What is clearer, however, is the mismatch between the speed of consumer base expansion and the pace at which high-quality IP content can be created. In such an environment, leading companies are incentivized to prioritize scale and reach over early optimization of IP depth. The primary objective in the near term is therefore to capture incremental market share, maximize consumer touchpoints, and deepen intensity.
In this phase of expansion, “traffic” becomes the key constraint—not only in its online form, but also in physical retail environments. Online channels—particularly content- and community-driven platforms such as Xiaohongshu, Douyin, WeChat, and Weibo—function as distributed discovery and reinforcement systems for IP exposure. Accordingly, companies can build a multi-layered content and IP visibility matrix across these platforms.

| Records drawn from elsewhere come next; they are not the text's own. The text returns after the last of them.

/-- Comparators of a context that match a word's address, as a mask (R319). -/
def State.comparators (s : State) (ctx : Nat) (va : Dword) : Nat :=
  match s.ctx? ctx with
  | none => 0
  | some c => (c.comps.mapIdx fun i (x : Dword) =>
      if x.getLsbD 0 && x.extractLsb' 2 55 == va.extractLsb' 2 55 then 2 ^ i else 0).foldl (· + ·) 0

/-- BREAKPOINT of a comparator match (R306, R319). -/
def comparatorFault (mask : Nat) : FaultInfo :=
  { faultAt fcBreakpoint 0 with detail := BitVec.ofNat 16 (mask * 256) }

/-! ## Completion of a word -/

/-- PC and levels after a word that completes without a taken transfer (R102). -/
def stepLoops (next : Nat) : List LoopLevel → Nat × List LoopLevel
  | [] => (next, [])
  | l :: t =>
    if next == l.stop then
      if l.left > 1 then (l.start, { l with left := l.left - 1 } :: t) else stepLoops next t
    else (next, l :: t)

/-- A taken transfer closes each level whose range it leaves, with the levels inside it (R102). -/
def closeLevels (pc : Nat) : List LoopLevel → List LoopLevel
  | [] => []
  | l :: t =>
    let u := closeLevels pc t
    if u.length == t.length && l.start ≤ pc && pc < l.stop then l :: u else u

/-- Whether a word closes the open region or checkpoint (R310, R351). -/
def Closes.now (c : Closes) (redundant : Bool) (f : WarpFault) : Bool :=
  match c with
  | .no => false
  | .region => true
  | .unlessPaired => !(redundant && f.chkpt.isSome)

/-- The warp once its word has completed. A new iteration of a loop fetches its body again after an
execute TLBI (R305). A word that names %cyclo as a source latches %cychi when it completes, also where no lane
is in C (R39; DESIGN CHOICE, log row 101). -/
def Warp.complete (w : Warp) (e : Entry) (pc : Nat) (jump : Option (Nat × Bool)) (redundant : Bool)
    (now : Nat) : Warp :=
  let (next, loops) := match jump with
    | none => stepLoops (pc + 4) w.ctl.loops
    | some (t, taken) => (t, if taken then closeLevels t w.ctl.loops else w.ctl.loops)
  let flt := if e.closes.now redundant w.flt then w.flt.close else w.flt
  let park := e.sw && !(w.results.isEmpty && w.pend.isEmpty)
  let merge := e.sw && !park
  { w with
    run := if park then .switch else .ready, since := now, promoted := false, awake := false,
    fetch := if w.refetch && jump.isNone && next != pc + 4 then none else w.fetch,
    refetch := w.refetch && !(jump.isNone && next != pc + 4),
    lateFlags := if merge then 0 else w.lateFlags,
    flt := { flt with skipComp := none },
    dual := w.dual.filter fun x => x.1 == pc,
    ctl := { w.ctl with
      pc := next, loops := loops,
      status := if merge then statusOr w.ctl.status w.lateFlags else w.ctl.status,
      draw := if e.draws then w.ctl.draw + 1 else w.ctl.draw,
      cycHi := if e.uses.any (fun u => u.o == .sp 14) then BitVec.ofNat 32 (now / 2 ^ 32)
        else w.ctl.cycHi } }

def State.complete (s : State) (r : WarpRef) (g : Grid) (e : Entry) (pc : Nat)
    (jump : Option (Nat × Bool)) : State :=
  (s.updWarp r fun w => w.complete e pc jump g.packet.redundant s.now).progress g.ctx

/-- The warp waits at its word. One that has begun its wait there has issued a word behind a DUALST (R196). -/
def State.park (s : State) (r : WarpRef) (run : Run) : State :=
  s.updWarp r fun w => { w with
    run := run, awake := false, dual := if run == .parked then w.dual else none
    flt := { w.flt with skipComp := none } }

/-- Restarts a warp at %ckpc, once no result is outstanding (R312), and logs it (R344). -/
def State.restart (s : State) (r : WarpRef) (core ctx : Nat) (va : Dword) : State :=
  ((s.log 8 .pipe core ctx va).updWarp r fun w => { w with run := .rollback }).settle r

/-! ## Posted page faults (R297, R298, R300) -/

/-- Puts missing pages into a new sheaf of a core and context, unless an outstanding one of them
lists each; answers the sheaves that hold the word, and the new one. -/
def State.addSheaf (s : State) (core ctx source : Nat) (r : WarpRef) (pc : Dword)
    (pages : List SheafPage) : State × List Nat × Option Nat :=
  match s.ctx? ctx with
  | none => (s, [], none)
  | some c =>
    let mine := c.sheaves.filter fun x => x.core == core && !x.cancelled
    let lists (x : Sheaf) (p : SheafPage) : Bool := x.pages.any (·.page == p.page)
    let old := (mine.filter fun x => pages.any (lists x)).map Sheaf.id
    let new := (pages.filter fun p => !mine.any fun x => lists x p).take 16
    if new.isEmpty then (s, old, none)
    else
      let x : Sheaf :=
        { id := c.nextSheaf, ctx, core, source, blk := r.blk, slot := r.slot, pc := pc.toNat,
          pages := new, place := none, cancelled := false, claimed := false }
      (s.updCtx ctx fun c => { c with nextSheaf := c.nextSheaf + 1, sheaves := c.sheaves ++ [x] },
        old ++ [x.id], some x.id)

/-- The warp held at its word: the fault registers are replaced, waiting flags merged, no stop
record (R297, R306, R307). -/
def Warp.hold (w : Warp) (f : FaultInfo) (ids : List Nat) : Warp :=
  { w with
    run := .held ids, lateFlags := 0,
    ctl := { w.ctl with status := statusOr w.ctl.status w.lateFlags },
    flt := { w.flt with word := f.word, addr := f.addr, lanes := f.lanes, skipComp := none } }

/-! ## Run-ahead (R299) -/

/-- Whether a core runs this warp ahead. -/
def State.aheadOf (s : State) (core : Nat) (r : WarpRef) : Option Ahead :=
  (s.core core).ahead.filter fun a => a.blk == r.blk && a.slot == r.slot

/-- A register's poisoned lanes. -/
def Ahead.poisoned (a : Ahead) (x : Reg) : Mask :=
  (a.poison.filter (·.1 == x)).foldl (fun m p => m ||| p.2) 0

/-- Lanes of ACTIVE in which the guard of a word is poisoned: its value there is not known (R299). -/
def Ahead.unsure (a : Ahead) (e : Entry) (c : Ctx) : List Nat :=
  if e.gd then c.act.filter fun l => (a.poisoned (.p (c.mode.extractLsb' 0 3).toNat)).getLsbD l else []

/-- Destinations after a word: clean in the lanes it wrote, poisoned in others. -/
def Ahead.taint (a : Ahead) (regs : List Reg) (clean bad : Mask) : Ahead :=
  regs.foldl (fun (a : Ahead) (x : Reg) => { a with
    poison := (a.poison.filter (·.1 != x))
      ++ [(x, (a.poisoned x &&& ~~~x.cover clean) ||| x.cover bad)] }) a

/-- Ends run-ahead: the event RUN_AHEAD_ROLLBACK comes next. -/
def State.aheadStop (s : State) (core : Nat) : State :=
  s.updCore core fun c => { c with ahead := c.ahead.map fun (a : Ahead) => { a with words := aheadWords } }

/-- Adds pages to the sheaf of a run-ahead, 16 at most; a full sheaf ends it. -/
def State.aheadPages (s : State) (core ctx : Nat) (a : Ahead) (pages : List SheafPage) : State :=
  match s.ctx? ctx with
  | none => s
  | some c =>
    let mine := c.sheaves.filter fun x => x.core == core && !x.cancelled
    let new := pages.filter fun p => !mine.any fun x => x.pages.any (·.page == p.page)
    let s := s.updCtx ctx fun c => { c with
      sheaves := c.sheaves.map fun (x : Sheaf) =>
        if x.id == a.sheaf then { x with pages := (x.pages ++ new).take 16 } else x }
    let full := c.sheaves.any fun x => x.id == a.sheaf && x.pages.length + new.length ≥ 16
    if full then s.aheadStop core else s

/-- One word more: the count rises and the warp moves on. -/
def State.aheadNext (s : State) (c : Ctx) (e : Entry) (regs : List Reg) (clean bad : Mask)
    (jump : Option (Nat × Bool)) : State :=
  let s := (s.settleAhead c.r).updCore c.b.core fun k => { k with
    ahead := k.ahead.map fun (a : Ahead) =>
      { a.taint regs clean bad with words := a.words + 1 } }
  s.updWarp c.r fun w => w.complete e c.w.ctl.pc jump c.g.packet.redundant s.now

/-- A word writes a scoped register wider than w, which run-ahead discards (R119). -/
def Entry.writesFar (e : Entry) : Bool := e.uses.any fun u => u.write && (match u.o with
  | .b _ | .k _ | .g _ => true
  | _ => false)

/-- A word of a warp that runs ahead. A word that is held where it stands, as an ACCR behind the array
queue (R213, R216), is tried again. -/
def State.aheadWord (s : State) (c : Ctx) (e : Entry) (a : Ahead) (body : Ctx → Eff) : State :=
  let core := c.b.core
  let regs := e.regsWritten
  let bad := (e.regsRead c.mode).foldl (fun m x => m ||| a.poisoned x) 0
  let unsure := a.unsure e c
  let lanes := c.outLanes ++ unsure.filter fun l => !c.outLanes.contains l
  let poisonIn := lanes.filter fun l => bad.getLsbD l
  match e.ahead with
  | .stop => s.aheadStop core
  | .skip | .atomic | .store => s.aheadNext c e [] 0 0 none
  | .poison => s.aheadNext c e regs 0 (maskOf lanes) none
  | k =>
    if e.writesFar then s.aheadNext c e [] 0 0 none
    else if k == .control && !poisonIn.isEmpty then s.aheadStop core
    else if !lanes.isEmpty && poisonIn.length == lanes.length then
      s.aheadNext c e regs 0 (maskOf lanes) none
    else
      let good := if c.uni && !poisonIn.isEmpty then [] else c.lanes.filter fun l => !bad.getLsbD l
      let finish (c' : Ctx) (extra : Mask) (s0 : State) : State :=
        match body { c' with s := s0, lanes := c'.lanes.filter fun l => !extra.getLsbD l } with
        | .done t => t.aheadNext c e regs (maskOf lanes) (maskOf poisonIn ||| extra) none
        | .jump t pc taken => t.aheadNext c e regs 0 0 (some (pc, taken))
        | .wait _ _ => s0
        | _ => s0.aheadStop core
      let c' : Ctx := { c with lanes := good, ahead := true }
      match body c' with
      | .page pages f t => finish c' f.lanes (t.aheadPages core c.ctx a pages)
      | _ => finish c' 0 s

/-- PAGE at a word, once its older results are written: the sheaf, the hold, and run-ahead where the
buffer is free (R92, R297 to R299). A word whose missing pages are all listed already makes no sheaf, and
its warp does not run ahead (DEDUCED, log row 22). -/
def State.pageFault (s : State) (c : Ctx) (e : Entry) (pages : List SheafPage) (f : FaultInfo)
    (body : Ctx → Eff) : State :=
  if !c.w.results.isEmpty then s.park c.r .parked
  else
    let va := c.g.packet.image + BitVec.ofNat 64 c.w.ctl.pc
    let (s, ids, new) := s.addSheaf c.b.core c.ctx 0 c.r va pages
    let held := c.w.hold f ids
    match new, (s.core c.b.core).ahead with
    | some id, none =>
      let a : Ahead := { blk := c.r.blk, slot := c.r.slot, saved := held, sheaf := id, words := 0,
                         poison := [] }
      let s := s.updCore c.b.core fun k => { k with ahead := some a }
      let s := s.updWarp c.r fun _ => { held with run := .ready }
      let listed := (s.ctx? c.ctx).elim 0 fun x => (x.sheaves.find? (·.id == id)).elim 0 fun y => y.pages.length
      if listed ≥ 16 then s.aheadStop c.b.core
      else if e.writesFar then s.aheadNext c e [] 0 0 none
      else
        match e.ahead with
        | .run | .atomic =>
          let rest := c.lanes.filter fun l => !f.lanes.getLsbD l
          match body { c with s := s, lanes := rest, ahead := true } with
          | .done t => t.aheadNext c e e.regsWritten (maskOf rest) f.lanes none
          | _ => s.aheadStop c.b.core
        | .store =>
          match body { c with s := s, lanes := c.lanes.filter fun l => !f.lanes.getLsbD l, ahead := true } with
          | .done t => t.aheadNext c e [] 0 0 none
          | _ => s.aheadStop c.b.core
        | .poison => s.aheadNext c e e.regsWritten 0 (maskOf c.outLanes) none
        | .skip => s.aheadNext c e [] 0 0 none
        | _ => s.aheadStop c.b.core
    | _, _ => s.updWarp c.r fun _ => held

/-! ## Twin execution (R348, R349) -/

/-- Differing executions of the word to come: none, one pair, or two (R349). -/
def State.upsetOf (s : State) (r : WarpRef) : Nat := ((s.upsets.find? (·.1 == r)).map Prod.snd).getD 0

/-- What twin execution makes of a word before its effect: the state to go on with, or the fault or
restart. -/
def State.twinCheck (s : State) (c : Ctx) (e : Entry) : Check × State :=
  let n := if c.g.packet.twin && e.twin then s.upsetOf c.r else 0
  if n == 0 then (.go, s)
  else
    let s : State := { s with upsets := s.upsets.filter (·.1 != c.r) }
    if n == 1 then (.go, s.log 6 .pipe c.b.core c.ctx 0)
    else if (s.core c.b.core).suspect then (.fault (faultAt fcTwinMismatch 1), s)
    else
      let s := (s.log 7 .pipe c.b.core c.ctx 0).updCore c.b.core fun k => { k with suspect := true }
      if c.w.flt.mayRestart then (.restart none, s) else (.fault (faultAt fcTwinMismatch 1), s)

/-! ## The issue of a word -/

/-- A warp whose word may be issued or tried again. -/
def Warp.mayIssue (w : Warp) : Bool :=
  !w.halted && !w.evicted && match w.run with
    | .ready | .parked | .yielded _ _ _ | .fuse _ | .recv _ _ => true
    | .ring _ _ _ released => released
    | .barrier _ released => released
    | _ => false

/-- The context of a word (R36). -/
def mkCtx (s : State) (r : WarpRef) (b : Block) (w : Warp) (g : Grid) (e : Entry) : Ctx :=
  let act := lanesOf w.width w.ctl.active
  let inC := if e.selector then (if modeGd w.ctl.mode == 8 then [] else act)
    else if e.gd then act.filter (guardHolds w) else act
  let uni := !e.laneClass w.ctl.mode
  { s, r, b, w, g, uni, act, lanes := if uni then inC.take 1 else inC, pair := none, shadow := false,
    ahead := false }

/-- The records of a marked register that a word reads: uncorrectable data consumed, and where it is the
register's own parity, found (R312, R344). -/
def State.logConsumed (s : State) (core ctx : Nat) (va : Dword) (store : Nat) : State :=
  let s := s.log 3 .pipe core ctx va
  if store == 2 then s.log 2 .regFile core ctx 0 else s

/-- Lanes in which a word reads marked registers: a uniform word reads the predicates of every lane of ACTIVE
(R130, R312). -/
def Ctx.markLanes (c : Ctx) (e : Entry) : List Nat :=
  if c.uni && !e.predRead.isEmpty then c.act else c.lanes

/-- The end of a word's effect. -/
def State.finish (s : State) (c : Ctx) (e : Entry) (body : Ctx → Eff) : State :=
  match body { c with s := s } with
  | .done t => t.complete c.r c.g e c.w.ctl.pc none
  | .jump t pc taken => t.complete c.r c.g e c.w.ctl.pc (some (pc, taken))
  | .fault f => s.takeFault c.r f c.w.ctl.pc
  | .wait t run => t.park c.r run
  | .leave t => t.progress c.ctx
  | .page pages f t => t.pageFault c e pages f body

/-- Items 3 to 9 of R52 and the effect of a word whose address matches no comparator. -/
def State.issueWord (s : State) (c : Ctx) (e : Entry) (body : Ctx → Eff) : State :=
  let pc := c.w.ctl.pc
  let va := c.g.packet.image + BitVec.ofNat 64 pc
  match e.staticFault c.w c.g (s.privileged c.ctx) with
  | some f => s.takeFault c.r f pc
  | none =>
    match step9 c.w (c.w.marksOf c.b c.g) e (c.markLanes e) with
    | .fault f =>
      (if f.code == fcUncorrectable then s.logConsumed c.b.core c.ctx va f.detail.toNat else s).takeFault c.r f pc
    | .restart m =>
      (m.elim s fun x => s.logConsumed c.b.core c.ctx va x).restart c.r c.b.core c.ctx va
    | .stall => s.park c.r .parked
    | .go =>
      match s.twinCheck c e with
      | (.fault f, s) => s.takeFault c.r f pc
      | (.restart _, s) => s.restart c.r c.b.core c.ctx va
      | (_, s) => s.finish c e body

On the offline side, physical stores should evolve beyond transactional retail functions and be designed as experiential and socially embedded spaces. This implies deliberate choices around store scale, product breadth, and the integration of experiential and interactive elements that encourage social sharing and repeat visitation.
When the industry is still in a phase of net traffic expansion, the ability to build both online and offline “traffic destinations” can become a structural source of competitive advantage. Over time, these integrated touchpoints evolve into a persistent consumer connection network—one that is difficult to replicate once scale and behavioral habits are formed.

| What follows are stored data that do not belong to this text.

-- ==== Sys2Proof/Machine/Buffers.lean ====
section
/-!
DEFINITION. The operand buffer and the accumulator store: RES, RLS, ACCA, ACCF, ACCR, ACCW (R200 to
R216).
-/

namespace Sys2Proof.Machine

/-- An operand of classes 2 to 6 (R208, R211). -/
def Use.scoped (o : Operand) : Use := { Use.src o 1 with ok := o.isScoped }
def Use.scopedDst (o : Operand) : Use := { Use.dst o 1 with ok := o.isScoped }

/-! ## RES, RLS (R208) -/

/-- The conditions of R202 on a record and a size. -/
def recordOk (record : Word) (z : Nat) : Bool :=
  let r : Resv := { idx := 0, tag := 0, base := 0, size := z, record }
  let t := r.etype
  record.extractLsb' 24 8 == 0 && !record.getLsbD 11 && t ≤ 8
    && (r.blen == 0 || ([2, 3, 4].contains t && r.inline))
    && (r.blen != 0 || !r.inline || r.sfmt == 0 || r.sfmt == 3)
    && (r.blen != 0 || r.inline || r.sfmt == 0)
    && (!r.col || ([0, 1, 2, 3, 5, 6, 8].contains t && !r.inline && !r.sparse))
    && (!r.sparse || ([0, 1, 2, 3, 5, 6].contains t && r.blen == 0))
    && r.pitch != 0 && r.pitch ≤ z && z % r.pitch == 0

/-- The lowest free multiple of 256 for `z` bytes in the first `size` bytes of a window. -/
def freeBase (resvs : List Resv) (size z : Nat) : Option Nat :=
  ((List.range (size / 256 + 1)).map (256 * ·)).find? fun g =>
    g + z ≤ size && resvs.all fun r => g + z ≤ r.base || r.base + r.size ≤ g

/-- The lowest index below `n` that is not among those in use. -/
def freeIndex (n : Nat) (used : List Nat) : Option Nat := (List.range n).find? fun i => !used.contains i

/-- Reservations of a core; those of a spilled block count too (the spec is silent: DESIGN CHOICE, log row
89). -/
def State.resvsOn (s : State) (core : Nat) : Nat :=
  (s.blocks.filter (·.core == core)).foldl (fun n b => n + b.resvs.length) 0

/-- The tag after a count rises (R207). -/
def Block.tagFor (b : Block) (u : Nat) : Nat := (u + b.index) % 128

/-- A handle value. -/
def handleWord (tag idx : Nat) : Nat := tag * 2 ^ 24 + idx * 2 ^ 16

def resEff (d a sz : Operand) (c : Ctx) : Eff :=
  let record := c.one a
  let z := (c.one sz).toNat
  if z == 0 || z % 16 != 0 || !recordOk record z then execFault fcRange
  else match freeIndex 32 (c.b.resvs.map Resv.idx), freeBase c.b.resvs c.b.opbufSize z with
    | some i, some g =>
      if 32 ≤ c.s.resvsOn c.b.core then .wait c.s .parked
      else
        let u := sparseGet 0 c.b.resU i + 1
        let tag := c.b.tagFor u
        let x : Resv := { idx := i, tag, base := g, size := z, record }
        c.put (c.s.updBlock c.b.id fun b => { b with
          resvs := b.resvs ++ [x], resU := sparseSet 0 b.resU i u })
          d 1 [(c.lane0, handleWord tag i)] 0
    | _, _ => execFault fcRange

/-- RES (R208). -/
def execRes (sw : Bool) (d a b : Operand) (s : State) : Out :=
  .next (runWord s (fun _ =>
    { sw, uses := [Use.scopedDst d, Use.scoped a, Use.scoped b], ahead := .poison }) (resEff d a b))

def rlsEff (a : Operand) (c : Ctx) : Eff :=
  match c.b.resv? (c.one a) with
  | none => execFault fcHandle
  | some r =>
    if c.s.inUse c.b { resvs := [r.idx], tiles := [] } then .wait c.s .parked
    else .done (c.s.updBlock c.b.id fun b => { b with resvs := b.resvs.filter (·.idx != r.idx) })

/-- RLS (R208). -/
def execRls (sw : Bool) (a : Operand) (s : State) : Out :=
  .next (runWord s (fun _ => { sw, uses := [Use.scoped a], ahead := .skip }) (rlsEff a))

/-! ## ACCA, ACCF (R211) -/

/-- The lowest `n` free tile numbers in a row, in the block's own numbering. -/
def freeTiles (allocs : List Alloc) (n : Nat) : Nat :=
  let starts := 0 :: allocs.map fun a => a.first + a.count
  (starts.filter fun g => allocs.all fun a => g + n ≤ a.first || a.first + a.count ≤ g).foldl
    Nat.min (allocs.foldl (fun m a => Nat.max m (a.first + a.count)) 0)

def accaEff (d : Operand) (n : Nat) (c : Ctx) : Eff :=
  let used := c.b.allocs.foldl (fun k a => k + a.count) 0
  match freeIndex 64 (c.b.allocs.map Alloc.idx) with
  | none => execFault fcRange
  | some i =>
    if c.b.tileBudget < used + n then execFault fcRange
    else
      let u := sparseGet 0 c.b.accU i + 1
      let tag := c.b.tagFor u
      let first := freeTiles c.b.allocs n
      let x : Alloc := { idx := i, tag, count := n, first }
      c.put (c.s.updBlock c.b.id fun b => { b with
        allocs := b.allocs ++ [x], accU := sparseSet 0 b.accU i u,
        tilesBad := b.tilesBad.filter fun k => k < 1024 * first || 1024 * (first + n) ≤ k,
        soft := b.soft.filter fun x => x.1 != 2 || x.2 < 1024 * first || 1024 * (first + n) ≤ x.2,
        tiles := b.tiles.filter fun e => e.1 < 1024 * first || 1024 * (first + n) ≤ e.1 })
        d 1 [(c.lane0, handleWord tag i)] 0

/-- ACCA (R211). -/
def execAcca (sw : Bool) (d : Operand) (count : BitVec 7) (s : State) : Out :=
  .next (runWord s (fun _ =>
    { sw, codes := Instr.codesOk (.acca sw d count), uses := [Use.scopedDst d], ahead := .poison })
    (accaEff d count.toNat))

def accfEff (a : Operand) (c : Ctx) : Eff :=
  match c.b.alloc? (c.one a) with
  | none => execFault fcHandle
  | some x =>
    if c.s.inUse c.b { resvs := [], tiles := (List.range x.count).map (x.first + ·) } then
      .wait c.s .parked
    else .done (c.s.updBlock c.b.id fun b => { b with allocs := b.allocs.filter (·.idx != x.idx) })

/-- ACCF (R211). -/
def execAccf (sw : Bool) (a : Operand) (s : State) : Out :=
  .next (runWord s (fun _ => { sw, uses := [Use.scoped a], ahead := .skip }) (accfEff a))

/-! ## ACCR, ACCW (R212) -/

/-- The handle, which agrees over C, its tile, and the element of each lane; then `k`. -/
def Ctx.accElems (c : Ctx) (a b : Operand) (k : List (Nat × Nat) → Eff) : Eff :=
  let lanes := c.outLanes
  let h := c.opd (lanes.headD c.lane0) a
  let differ := lanes.filter fun l => c.opd l a != h
  if c.off then .done c.s
  else if !differ.isEmpty then .fault (scopeDisagree 1 differ)
  else match c.b.alloc? h with
    | none => execFault fcHandle
    | some x =>
      let at' (l : Nat) := 32 * handleRow h + (c.opd l b).toNat + l
      let bad := lanes.filter fun l => 1024 ≤ at' l
      if !x.holds h then execFault fcRange
      else if !bad.isEmpty then laneFault fcRange (maskOf bad)
      else if c.heldBy { resvs := [], tiles := [x.first + handleTile h] } then .wait c.s .parked
      else k (lanes.map fun l => (l, 1024 * (x.first + handleTile h) + at' l))

/-- An element with an uncorrectable error marks its lane (R312); the store of its record is 1, as that of
the scratchpad (R306 names no other SRAM: DESIGN CHOICE, log row 95). -/
def accrEff (d a b : Operand) (c : Ctx) : Eff :=
  c.accElems a b fun es =>
    if es.isEmpty then .done c.s
    else
      let (_, s) := c.s.readPlaces c.b c.ctx (es.map fun x => (.tile x.2, 4))
      .done (s.pushResult c.r { c.result s (some d) 1 with
        vals := sparseVals (es.map fun x => (x.1, (sparseGet 0 c.b.tiles x.2).toNat)),
        marked := maskOf ((es.filter fun x => c.b.tilesBad.contains x.2).map Prod.fst),
        store := 1 })

/-- ACCR (R212). -/
def execAccr (sw : Bool) (d a b : Operand) (s : State) : Out :=
  .next (runWord s (fun _ =>
    { sw, uses := [{ Use.dst d 1 with ok := d.isV }, Use.scoped a, Use.src b 1], gd := true })
    (accrEff d a b))

def accwEff (d a b : Operand) (c : Ctx) : Eff :=
  c.accElems a b fun es =>
    .done (c.s.updBlock c.b.id fun blk => blk.setTiles (es.map fun x => (x.2, c.opd x.1 d)))

/-- ACCW (R212). -/
def execAccw (sw : Bool) (d a b : Operand) (s : State) : Out :=
  .next (runWord s (fun _ =>
    { sw, uses := [{ Use.src d 1 with ok := d.isV || d.isZero }, Use.scoped a, Use.src b 1], gd := true,
      ahead := .skip }) (accwEff d a b))

end Sys2Proof.Machine
end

Each initiative reinforced a common objective: increasing the density and persistence of consumer engagement within the company’s IP system.
People, Culture, and the Consumer Connection System
Taken together, POP MART’s long-term resilience is rooted not in any single product or IP, but in a system built around people.
In early-stage investing, Black Ant Capital Managing Partner David He has summarized the firm’s investment philosophy:
“Three factors are essential for our investment decisions: outstanding founders, major innovations in business models, and high barriers embedded in the operating model. POP MART fits all three dimensions. Over the years, we have accompanied the company’s growth and witnessed Wang Ning and his team continuously realizing the original vision—evolving from a trend toy retailer into a platform connecting consumers on one side and IP designers on the other, ultimately becoming the only vertically integrated IP platform in China.”
This perspective provides a useful lens through which POP MART’s evolution can be understood.
Internally, the company is anchored in a deeply aligned team culture that consistently prioritizes long-term execution over short-term optimization. Externally, it extends into a global consumer base whose emotional needs are continuously translated into scalable commercial value.
Over time, this alignment between organizational culture and consumer demand has evolved into a repeatable operating system—one that converts IP creation into a continuously compounding engagement flywheel.
In practice, POP MART functions as a vertically integrated IP platform, linking IP creators and consumers across content, distribution, and commercialization. Its expansion across retail stores, digital channels, community engagement, and experiential formats reflects a consistent objective: increasing the density of consumer connection to its IP system.
In this sense, POP MART’s true moat is not derived from resource ownership or structural scarcity, but from its ability to continuously generate and compound consumer engagement through a tightly coupled people–culture–consumer feedback loop.